• [Records for this task]:
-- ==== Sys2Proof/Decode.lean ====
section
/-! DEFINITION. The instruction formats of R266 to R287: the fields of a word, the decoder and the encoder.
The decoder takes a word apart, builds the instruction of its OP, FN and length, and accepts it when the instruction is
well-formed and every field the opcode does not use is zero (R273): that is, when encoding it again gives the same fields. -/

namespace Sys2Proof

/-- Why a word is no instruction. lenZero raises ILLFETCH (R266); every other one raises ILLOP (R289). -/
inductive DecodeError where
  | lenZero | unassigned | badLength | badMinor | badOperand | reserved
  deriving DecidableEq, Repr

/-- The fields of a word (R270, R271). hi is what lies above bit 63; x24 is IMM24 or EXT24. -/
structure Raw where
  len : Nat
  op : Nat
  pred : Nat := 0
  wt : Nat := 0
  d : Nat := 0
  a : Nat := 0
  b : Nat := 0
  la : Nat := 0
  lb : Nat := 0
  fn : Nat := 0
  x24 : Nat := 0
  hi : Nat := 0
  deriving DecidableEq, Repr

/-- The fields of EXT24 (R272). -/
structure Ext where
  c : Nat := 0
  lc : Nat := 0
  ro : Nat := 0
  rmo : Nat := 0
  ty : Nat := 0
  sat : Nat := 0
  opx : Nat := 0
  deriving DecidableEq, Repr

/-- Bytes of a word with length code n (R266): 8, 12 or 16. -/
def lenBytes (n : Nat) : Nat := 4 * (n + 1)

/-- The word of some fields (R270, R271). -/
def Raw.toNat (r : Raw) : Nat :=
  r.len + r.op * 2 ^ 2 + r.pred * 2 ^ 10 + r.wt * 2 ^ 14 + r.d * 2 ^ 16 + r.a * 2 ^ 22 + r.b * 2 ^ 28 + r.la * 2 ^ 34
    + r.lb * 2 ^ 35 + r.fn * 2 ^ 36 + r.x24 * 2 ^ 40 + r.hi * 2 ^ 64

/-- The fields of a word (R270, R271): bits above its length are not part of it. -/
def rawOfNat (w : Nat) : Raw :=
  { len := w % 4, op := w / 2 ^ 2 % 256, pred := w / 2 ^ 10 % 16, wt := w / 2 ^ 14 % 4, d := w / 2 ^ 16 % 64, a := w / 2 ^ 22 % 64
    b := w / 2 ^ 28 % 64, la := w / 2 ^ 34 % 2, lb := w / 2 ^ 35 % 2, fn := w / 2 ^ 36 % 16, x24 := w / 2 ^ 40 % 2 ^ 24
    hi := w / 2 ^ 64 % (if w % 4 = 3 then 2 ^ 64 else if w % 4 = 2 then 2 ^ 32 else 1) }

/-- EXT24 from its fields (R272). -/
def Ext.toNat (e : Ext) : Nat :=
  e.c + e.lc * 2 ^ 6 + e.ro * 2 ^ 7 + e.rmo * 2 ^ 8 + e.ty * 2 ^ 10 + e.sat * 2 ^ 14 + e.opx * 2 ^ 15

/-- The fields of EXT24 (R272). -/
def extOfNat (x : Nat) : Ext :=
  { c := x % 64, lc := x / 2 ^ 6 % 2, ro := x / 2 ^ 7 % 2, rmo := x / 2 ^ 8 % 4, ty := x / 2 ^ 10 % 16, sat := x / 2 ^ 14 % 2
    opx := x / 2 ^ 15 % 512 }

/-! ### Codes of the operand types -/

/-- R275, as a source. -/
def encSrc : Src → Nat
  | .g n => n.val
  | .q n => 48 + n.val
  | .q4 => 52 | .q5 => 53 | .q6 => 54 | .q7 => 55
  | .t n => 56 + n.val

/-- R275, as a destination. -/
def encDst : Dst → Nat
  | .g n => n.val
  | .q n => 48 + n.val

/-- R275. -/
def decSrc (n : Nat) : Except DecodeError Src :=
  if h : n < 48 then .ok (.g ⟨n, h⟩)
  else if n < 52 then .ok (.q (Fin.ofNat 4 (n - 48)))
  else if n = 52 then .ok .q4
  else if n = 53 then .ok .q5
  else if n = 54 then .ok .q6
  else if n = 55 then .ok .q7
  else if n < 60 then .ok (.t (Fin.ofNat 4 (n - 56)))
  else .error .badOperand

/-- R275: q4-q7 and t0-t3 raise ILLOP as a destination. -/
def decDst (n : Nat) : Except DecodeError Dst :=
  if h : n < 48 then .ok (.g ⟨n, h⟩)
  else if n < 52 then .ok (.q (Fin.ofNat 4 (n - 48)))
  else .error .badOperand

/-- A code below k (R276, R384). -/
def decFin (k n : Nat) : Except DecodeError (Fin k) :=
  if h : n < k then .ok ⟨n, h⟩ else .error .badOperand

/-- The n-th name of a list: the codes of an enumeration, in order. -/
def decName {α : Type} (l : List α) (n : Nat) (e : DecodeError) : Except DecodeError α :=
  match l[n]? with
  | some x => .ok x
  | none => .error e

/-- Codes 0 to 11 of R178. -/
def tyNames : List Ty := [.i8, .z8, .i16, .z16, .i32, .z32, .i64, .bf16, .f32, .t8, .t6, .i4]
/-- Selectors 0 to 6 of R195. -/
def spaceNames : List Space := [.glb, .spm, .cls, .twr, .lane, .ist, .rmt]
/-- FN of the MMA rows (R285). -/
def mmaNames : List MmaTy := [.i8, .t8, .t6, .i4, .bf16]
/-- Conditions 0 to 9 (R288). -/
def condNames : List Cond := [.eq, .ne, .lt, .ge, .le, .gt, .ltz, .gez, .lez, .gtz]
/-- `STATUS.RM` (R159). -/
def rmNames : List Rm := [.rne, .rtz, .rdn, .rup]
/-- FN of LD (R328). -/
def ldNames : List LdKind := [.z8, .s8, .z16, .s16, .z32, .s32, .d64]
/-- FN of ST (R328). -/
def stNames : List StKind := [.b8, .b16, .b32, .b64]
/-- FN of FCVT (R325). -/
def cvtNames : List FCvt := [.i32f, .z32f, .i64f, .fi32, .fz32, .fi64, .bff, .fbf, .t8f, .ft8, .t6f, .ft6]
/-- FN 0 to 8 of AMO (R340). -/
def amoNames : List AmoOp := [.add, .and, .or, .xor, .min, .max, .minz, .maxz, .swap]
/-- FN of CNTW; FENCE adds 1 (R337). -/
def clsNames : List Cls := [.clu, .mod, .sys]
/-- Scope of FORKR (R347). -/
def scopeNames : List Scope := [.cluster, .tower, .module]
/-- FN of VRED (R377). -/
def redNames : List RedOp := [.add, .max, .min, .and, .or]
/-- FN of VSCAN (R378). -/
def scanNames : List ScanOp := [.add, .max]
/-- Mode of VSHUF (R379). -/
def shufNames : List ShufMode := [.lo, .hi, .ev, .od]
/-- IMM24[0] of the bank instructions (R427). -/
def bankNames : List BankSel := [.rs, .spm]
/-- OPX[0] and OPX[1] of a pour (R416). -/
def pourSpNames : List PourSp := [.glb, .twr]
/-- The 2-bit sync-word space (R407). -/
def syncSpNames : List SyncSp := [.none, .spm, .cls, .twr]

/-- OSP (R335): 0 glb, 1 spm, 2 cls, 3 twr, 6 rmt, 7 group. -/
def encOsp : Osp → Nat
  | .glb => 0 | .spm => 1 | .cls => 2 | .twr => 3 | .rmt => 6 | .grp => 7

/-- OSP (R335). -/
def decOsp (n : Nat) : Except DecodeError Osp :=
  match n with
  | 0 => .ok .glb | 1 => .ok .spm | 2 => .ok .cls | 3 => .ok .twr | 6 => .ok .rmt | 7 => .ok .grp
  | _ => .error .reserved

• [Task brief]:
Please return every line of the material above that includes "reserved".

• [Exercise result]:
  | lenZero | unassigned | badLength | badMinor | badOperand | reserved
  | _ => .error .reserved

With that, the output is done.